Thursday, March 17, 2011
It's been a couple weeks since we got home now and I've settled back into my world, finally, as have the kids. That's not to say that there isn't a little backward looking on all of our parts. This morning Théa asked Liam, "Do you remember when we went and looked under the rocks for shells by the campground?" It's funny the memories their minds pull out, but that was a wonderful day. There was a little pool down past where our tent was perched that we could get to only by gravity defying scrambling - a train of flipflops skittering down the cliff, passing from one hand to the next. But once there, there was tidepooling galore, and a place we could swim amid the froth of cascading waves, and under the rocks, shells. We brought home quite a few and I'd like to make them into a mobile or something to hang by the window. Later in the visit, Théa, Chris and I went back down there a couple times and swam in the froth, getting pulled back and forth by the waves like riding the most gentle swing, Théa squealing at the vats of foam. It was a special spot. There are so many memories like that - but they have all blended into this collective feeling of joy that I was able to spend that time with them, and the feeling seems to have followed us home.

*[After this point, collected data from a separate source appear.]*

-- ==== Sys2Proof/Tests/Slice0.lean ====
section
/-! SUPPORT. Tests: an ill-formed term for each static check, words written out from the spec's encodings,
results calculated by hand from the spec's rules, and for each statement of Certificates/Slice0 that has
hypotheses a state and operands that meet them. -/

namespace Sys2Proof.Tests

open Sys2Proof.Machine

/-! ### Ill-formed terms (R46) -/

/-- R27, R80: a pair, of an integer type, a floating-point type, an address or a result, is even. -/
theorem test_odd_pairs_refused :
    [Instr.iadd .s64 false 3 4 6, .isub .z64 false 2 5 6, .imnx .s64 true 2 4 7, .imad .s32 false true 3 4 5,
      .logic .and true 2 4 7, .shift .shl true 3 4 5, .bits .popc true 2 3 0, .bits .brev true 3 4 0,
      .iset .eq .s64 1 3 4, .lea true 0 2 3 4, .fadd .f64 .rn 2 4 5, .fset .f64 .eq 1 3 4, .frnd .f64 .rn 2 3,
      .fcvt .f64 .s32 false .rn 3 4, .wred .minidxZ32 3 4 5, .xmov .vv true 3 4, .ld .b64 3 4 0, .ld .b32 3 5 0,
      .st .b32 3 5 0, .ldx .b32 false false 3 5 6, .ldx .b32 true false 3 5 6, .lde 1 false 3 4 5, .ste 1 false 3 4 5,
      .atom .add true 2 4 5, .atom .cas false 2 4 5, .tagLook 2 3, .tagSet 3 4, .tagRd 3 4, .splfSt 1 3 2, .fencR 3,
      .futFill 2 3 4, .futWait 2 3, .futClr 3, .jmpr false 3, .jmprLink false 3 4, .call 3 0, .spawn 2 3 4, .qry 3,
      .forkBoth 0 3 none, .tq 3, .enq 2 3 4, .tapeArm 2 3 4, .bin 2 3 4, .sample false false 2 3 5, .dcmp 3 4,
      .mfs 3 ⟨.clock, 0, true⟩].all (fun i => i.reject == some .oddPair) = true := by decide
/-- R112, R192, R200, R401: runs of four start at a multiple of 4. -/
theorem test_misaligned_runs_refused :
    [Instr.ld .b128 2 4 0, .st .b128 6 4 0, .atom .cas true 2 4 6, .xmov .ts false 2 1, .xmov .st false 1 2,
      .tapeQry 2 1].all (fun i => i.reject == some .misalignedRun) = true := by decide
/-- R87, R102, R106, R108, R112, R199, R200: combinations of modifiers no chapter assigns. -/
theorem test_modifiers_refused :
    [Instr.imul .s32 true true 1 2 3, .imad .s64 false true 2 4 6, .bits .bfeS true 2 4 6, .fcvt .f32 .s32 true .rn 1 2,
      .fcvt .s32 .z32 false .rn 1 2, .dot .f16 true 1 2 3, .vote .mtch true 1 2, .xmov .pv true 2 4, .ste 2 true 1 2 3,
      .atom .fadd true 2 4 6].all (fun i => i.reject == some .modifiers) = true := by decide
/-- R46 check 3: an operand the word does not have is 0. -/
theorem test_unused_operands_refused :
    [Instr.logic .not false 1 2 3, .bits .clz false 1 2 3, .fmnx .f32 .neg 1 2 3, .sfu false .rcp 1 2 3,
      .wred .addB32 1 2 3, .plog .not 1 2 3, .acpy .zero 0 1 2 none].all
      (fun i => i.reject == some .reservedField) = true := by decide
/-- R25: uniform, predicate and tile fields in range, at the first value beyond. -/
theorem test_class_ranges_refused :
    ([Instr.vote .ballot false 64 1, .xmov .sv false 1 64, .ldx .b32 true false 1 64 2, .jmpr true 64].all
      fun i => i.reject == some .uniformRange) &&
    ([Instr.vote .all false 16 1, .vote .any false 1 16, .xmov .pv false 1 16].all
      fun i => i.reject == some .predicateRange) &&
    ([Instr.xmov .tt false 32 1, .xmov .ts false 4 32].all fun i => i.reject == some .tileRange) = true := by decide
/-- R291, R297, R299: operands beyond a limit, at the first value beyond. -/
theorem test_limits_refused :
    [Instr.spawn 1 2 121, .rpf 0 17, .rpf 127 2, .forkMx 33 2 none].all
      (fun i => i.reject == some .limit) = true := by decide
/-- R394: a selector of an instance that is not listed, or with a W64 it does not take. R196: formats 9 to 15. -/
theorem test_selectors_refused :
    ([Instr.mfs 2 ⟨.clock, 2, false⟩, .mfs 2 ⟨.lane, 1, false⟩, .mfs 2 ⟨.tid, 0, true⟩, .mts 2 ⟨.clock, 0, true⟩].all
      fun i => i.reject == some .selector) &&
    ([Instr.lde 9 false 1 2 3, .ste 15 false 1 2 3].all fun i => i.reject == some .unassignedSubcode) = true := by
  decide
/-- The same words at the last value allowed are well-formed. -/
theorem test_limits_allowed :
    [Instr.spawn 1 2 120, .rpf 112 16, .forkMx 32 63 none, .lde 8 false 1 2 3, .mfs 2 ⟨.lvl, 7, false⟩,
      .xmov .sv false 127 63, .vote .all true 15 15, .ld .b128 124 126 255].all Instr.wellFormed = true := by decide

It is spring break right now and the kids have been with me all week. It's funny but the time in Hawaii really shifted something for me. I've slowed down and I'm enjoying them a lot more. Their little quirks and silliness - even their squabbles. I don't quite know why it all is that much more amusing now - my patience seems to have extended quite a bit. Not to say there aren't moments, but... I'm just happy to have my warm, comfortable home, the kids pingponging through it, and the chance to tell them how much I love them. Gratitude - perhaps that's what I have discovered. As the world unfolds and images fill my screen of devastation elsewhere that surpasses my capacity to grasp, I feel endless gratitude, for my children, my life in Alaska, my friends. We really do have the opportunity to view situations in whatever light we cast them, and I choose rosy.